For the data below, restate word for word only the lines from the line containing "(∀ f ∈ x.filling, ImageOk" through the line containing "the loads applied", both ends included.

= Beginning of Section =

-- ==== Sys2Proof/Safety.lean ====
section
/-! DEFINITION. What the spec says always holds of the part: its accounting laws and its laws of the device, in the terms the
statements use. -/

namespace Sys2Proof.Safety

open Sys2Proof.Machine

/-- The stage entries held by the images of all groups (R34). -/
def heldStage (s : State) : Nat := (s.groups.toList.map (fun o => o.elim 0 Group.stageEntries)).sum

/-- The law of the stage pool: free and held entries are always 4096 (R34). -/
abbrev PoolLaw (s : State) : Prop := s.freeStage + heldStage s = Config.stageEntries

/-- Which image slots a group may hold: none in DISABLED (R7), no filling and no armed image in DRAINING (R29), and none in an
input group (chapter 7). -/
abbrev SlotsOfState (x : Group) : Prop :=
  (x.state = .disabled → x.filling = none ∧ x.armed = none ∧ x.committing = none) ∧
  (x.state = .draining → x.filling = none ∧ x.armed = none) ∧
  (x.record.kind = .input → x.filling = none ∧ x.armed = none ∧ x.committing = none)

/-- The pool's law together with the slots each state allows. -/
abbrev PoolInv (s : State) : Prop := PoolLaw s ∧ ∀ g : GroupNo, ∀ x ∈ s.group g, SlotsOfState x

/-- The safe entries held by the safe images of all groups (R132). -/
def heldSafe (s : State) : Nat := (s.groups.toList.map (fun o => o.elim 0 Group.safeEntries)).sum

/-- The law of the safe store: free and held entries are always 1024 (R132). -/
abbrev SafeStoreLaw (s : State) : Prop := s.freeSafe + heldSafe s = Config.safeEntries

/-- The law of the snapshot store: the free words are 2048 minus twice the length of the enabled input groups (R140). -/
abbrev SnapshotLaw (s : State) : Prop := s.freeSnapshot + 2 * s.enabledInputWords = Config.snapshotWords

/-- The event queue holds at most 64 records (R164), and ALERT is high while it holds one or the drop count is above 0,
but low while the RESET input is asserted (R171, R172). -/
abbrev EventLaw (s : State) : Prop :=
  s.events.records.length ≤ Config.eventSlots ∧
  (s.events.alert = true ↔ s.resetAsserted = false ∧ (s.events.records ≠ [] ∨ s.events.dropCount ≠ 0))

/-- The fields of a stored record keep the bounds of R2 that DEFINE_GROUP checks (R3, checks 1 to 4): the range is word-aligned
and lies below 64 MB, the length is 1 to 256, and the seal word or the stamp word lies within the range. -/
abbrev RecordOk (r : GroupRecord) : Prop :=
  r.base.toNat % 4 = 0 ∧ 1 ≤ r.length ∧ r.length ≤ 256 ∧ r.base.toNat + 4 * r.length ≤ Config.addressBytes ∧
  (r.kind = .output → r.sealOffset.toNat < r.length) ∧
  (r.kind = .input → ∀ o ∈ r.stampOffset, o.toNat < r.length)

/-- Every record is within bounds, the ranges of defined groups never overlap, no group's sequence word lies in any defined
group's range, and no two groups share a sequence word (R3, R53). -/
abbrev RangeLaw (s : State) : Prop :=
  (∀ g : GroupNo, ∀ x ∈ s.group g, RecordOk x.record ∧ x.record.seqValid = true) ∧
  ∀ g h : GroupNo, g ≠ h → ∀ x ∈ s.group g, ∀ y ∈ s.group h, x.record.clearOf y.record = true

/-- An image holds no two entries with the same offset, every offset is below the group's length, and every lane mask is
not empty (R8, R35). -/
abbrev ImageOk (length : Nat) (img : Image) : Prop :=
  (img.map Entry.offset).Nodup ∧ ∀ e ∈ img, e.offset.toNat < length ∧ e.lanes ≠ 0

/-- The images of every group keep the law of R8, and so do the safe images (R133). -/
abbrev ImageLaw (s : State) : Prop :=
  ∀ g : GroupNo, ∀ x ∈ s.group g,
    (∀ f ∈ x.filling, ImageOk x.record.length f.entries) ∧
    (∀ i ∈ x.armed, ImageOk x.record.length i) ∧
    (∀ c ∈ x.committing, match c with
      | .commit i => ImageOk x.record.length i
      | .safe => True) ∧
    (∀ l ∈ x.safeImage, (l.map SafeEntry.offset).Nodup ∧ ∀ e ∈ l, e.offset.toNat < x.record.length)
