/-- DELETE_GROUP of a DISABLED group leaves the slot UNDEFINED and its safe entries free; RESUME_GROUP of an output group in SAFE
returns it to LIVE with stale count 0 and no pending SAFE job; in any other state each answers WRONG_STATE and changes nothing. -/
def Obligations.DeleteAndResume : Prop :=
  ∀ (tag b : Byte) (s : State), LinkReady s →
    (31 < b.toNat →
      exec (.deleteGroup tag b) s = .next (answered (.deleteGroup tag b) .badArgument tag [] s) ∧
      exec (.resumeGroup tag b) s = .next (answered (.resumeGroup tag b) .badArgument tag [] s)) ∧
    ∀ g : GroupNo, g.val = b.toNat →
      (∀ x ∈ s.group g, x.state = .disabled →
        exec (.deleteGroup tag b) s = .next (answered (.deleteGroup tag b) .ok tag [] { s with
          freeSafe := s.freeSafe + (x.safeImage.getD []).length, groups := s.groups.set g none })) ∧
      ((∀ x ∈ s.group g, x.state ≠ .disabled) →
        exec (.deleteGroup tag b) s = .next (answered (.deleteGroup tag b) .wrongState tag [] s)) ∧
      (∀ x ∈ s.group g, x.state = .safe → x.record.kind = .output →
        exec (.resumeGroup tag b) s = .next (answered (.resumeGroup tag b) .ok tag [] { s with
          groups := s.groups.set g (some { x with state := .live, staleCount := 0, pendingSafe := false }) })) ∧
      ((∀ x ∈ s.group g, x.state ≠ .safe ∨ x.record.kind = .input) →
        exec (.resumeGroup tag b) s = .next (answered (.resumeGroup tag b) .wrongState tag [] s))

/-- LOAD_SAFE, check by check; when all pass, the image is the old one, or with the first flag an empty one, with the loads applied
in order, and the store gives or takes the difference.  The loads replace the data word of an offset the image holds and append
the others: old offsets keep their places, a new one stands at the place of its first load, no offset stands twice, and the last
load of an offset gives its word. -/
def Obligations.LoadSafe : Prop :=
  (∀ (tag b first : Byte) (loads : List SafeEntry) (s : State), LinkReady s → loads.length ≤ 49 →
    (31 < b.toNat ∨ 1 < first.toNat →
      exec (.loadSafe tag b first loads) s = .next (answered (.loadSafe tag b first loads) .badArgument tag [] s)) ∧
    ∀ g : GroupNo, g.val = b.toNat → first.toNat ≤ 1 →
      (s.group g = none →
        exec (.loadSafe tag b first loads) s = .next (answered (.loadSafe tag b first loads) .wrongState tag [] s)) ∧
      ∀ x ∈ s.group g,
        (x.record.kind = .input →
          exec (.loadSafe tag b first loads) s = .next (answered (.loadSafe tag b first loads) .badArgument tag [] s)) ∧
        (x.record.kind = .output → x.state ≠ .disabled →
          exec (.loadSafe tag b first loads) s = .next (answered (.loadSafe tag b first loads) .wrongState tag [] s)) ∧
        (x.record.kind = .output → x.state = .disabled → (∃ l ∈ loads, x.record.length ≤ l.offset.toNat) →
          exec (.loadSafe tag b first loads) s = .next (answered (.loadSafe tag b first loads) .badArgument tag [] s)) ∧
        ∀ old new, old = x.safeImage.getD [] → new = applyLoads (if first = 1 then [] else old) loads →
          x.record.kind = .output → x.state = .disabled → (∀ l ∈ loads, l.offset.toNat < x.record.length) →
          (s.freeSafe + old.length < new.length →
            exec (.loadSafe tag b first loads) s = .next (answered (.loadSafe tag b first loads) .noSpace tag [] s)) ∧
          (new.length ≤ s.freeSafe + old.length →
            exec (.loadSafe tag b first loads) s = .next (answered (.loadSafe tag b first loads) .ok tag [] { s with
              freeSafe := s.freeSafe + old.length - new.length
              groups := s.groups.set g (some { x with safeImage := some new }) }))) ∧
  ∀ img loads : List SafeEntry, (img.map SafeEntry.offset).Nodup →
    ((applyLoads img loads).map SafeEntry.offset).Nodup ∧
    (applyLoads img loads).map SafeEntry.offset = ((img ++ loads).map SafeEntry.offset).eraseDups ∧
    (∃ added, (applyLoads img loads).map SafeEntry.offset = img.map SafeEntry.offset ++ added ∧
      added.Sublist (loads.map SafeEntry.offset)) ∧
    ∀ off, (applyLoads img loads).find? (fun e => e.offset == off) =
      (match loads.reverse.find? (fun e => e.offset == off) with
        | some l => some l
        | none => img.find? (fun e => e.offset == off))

= End of Section =

■ **RESULT OF THE TASK**:
    (∀ f ∈ x.filling, ImageOk x.record.length f.entries) ∧
    (∀ i ∈ x.armed, ImageOk x.record.length i) ∧
    (∀ c ∈ x.committing, match c with
      | .commit i => ImageOk x.record.length i
      | .safe => True) ∧
    (∀ l ∈ x.safeImage, (l.map SafeEntry.offset).Nodup ∧ ∀ e ∈ l, e.offset.toNat < x.record.length)
/-- DELETE_GROUP of a DISABLED group leaves the slot UNDEFINED and its safe entries free; RESUME_GROUP of an output group in SAFE
returns it to LIVE with stale count 0 and no pending SAFE job; in any other state each answers WRONG_STATE and changes nothing. -/
def Obligations.DeleteAndResume : Prop :=
  ∀ (tag b : Byte) (s : State), LinkReady s →
    (31 < b.toNat →
      exec (.deleteGroup tag b) s = .next (answered (.deleteGroup tag b) .badArgument tag [] s) ∧
      exec (.resumeGroup tag b) s = .next (answered (.resumeGroup tag b) .badArgument tag [] s)) ∧
    ∀ g : GroupNo, g.val = b.toNat →
      (∀ x ∈ s.group g, x.state = .disabled →
        exec (.deleteGroup tag b) s = .next (answered (.deleteGroup tag b) .ok tag [] { s with
          freeSafe := s.freeSafe + (x.safeImage.getD []).length, groups := s.groups.set g none })) ∧
      ((∀ x ∈ s.group g, x.state ≠ .disabled) →
        exec (.deleteGroup tag b) s = .next (answered (.deleteGroup tag b) .wrongState tag [] s)) ∧
      (∀ x ∈ s.group g, x.state = .safe → x.record.kind = .output →
        exec (.resumeGroup tag b) s = .next (answered (.resumeGroup tag b) .ok tag [] { s with
          groups := s.groups.set g (some { x with state := .live, staleCount := 0, pendingSafe := false }) })) ∧
      ((∀ x ∈ s.group g, x.state ≠ .safe ∨ x.record.kind = .input) →
        exec (.resumeGroup tag b) s = .next (answered (.resumeGroup tag b) .wrongState tag [] s))

/-- LOAD_SAFE, check by check; when all pass, the image is the old one, or with the first flag an empty one, with the loads applied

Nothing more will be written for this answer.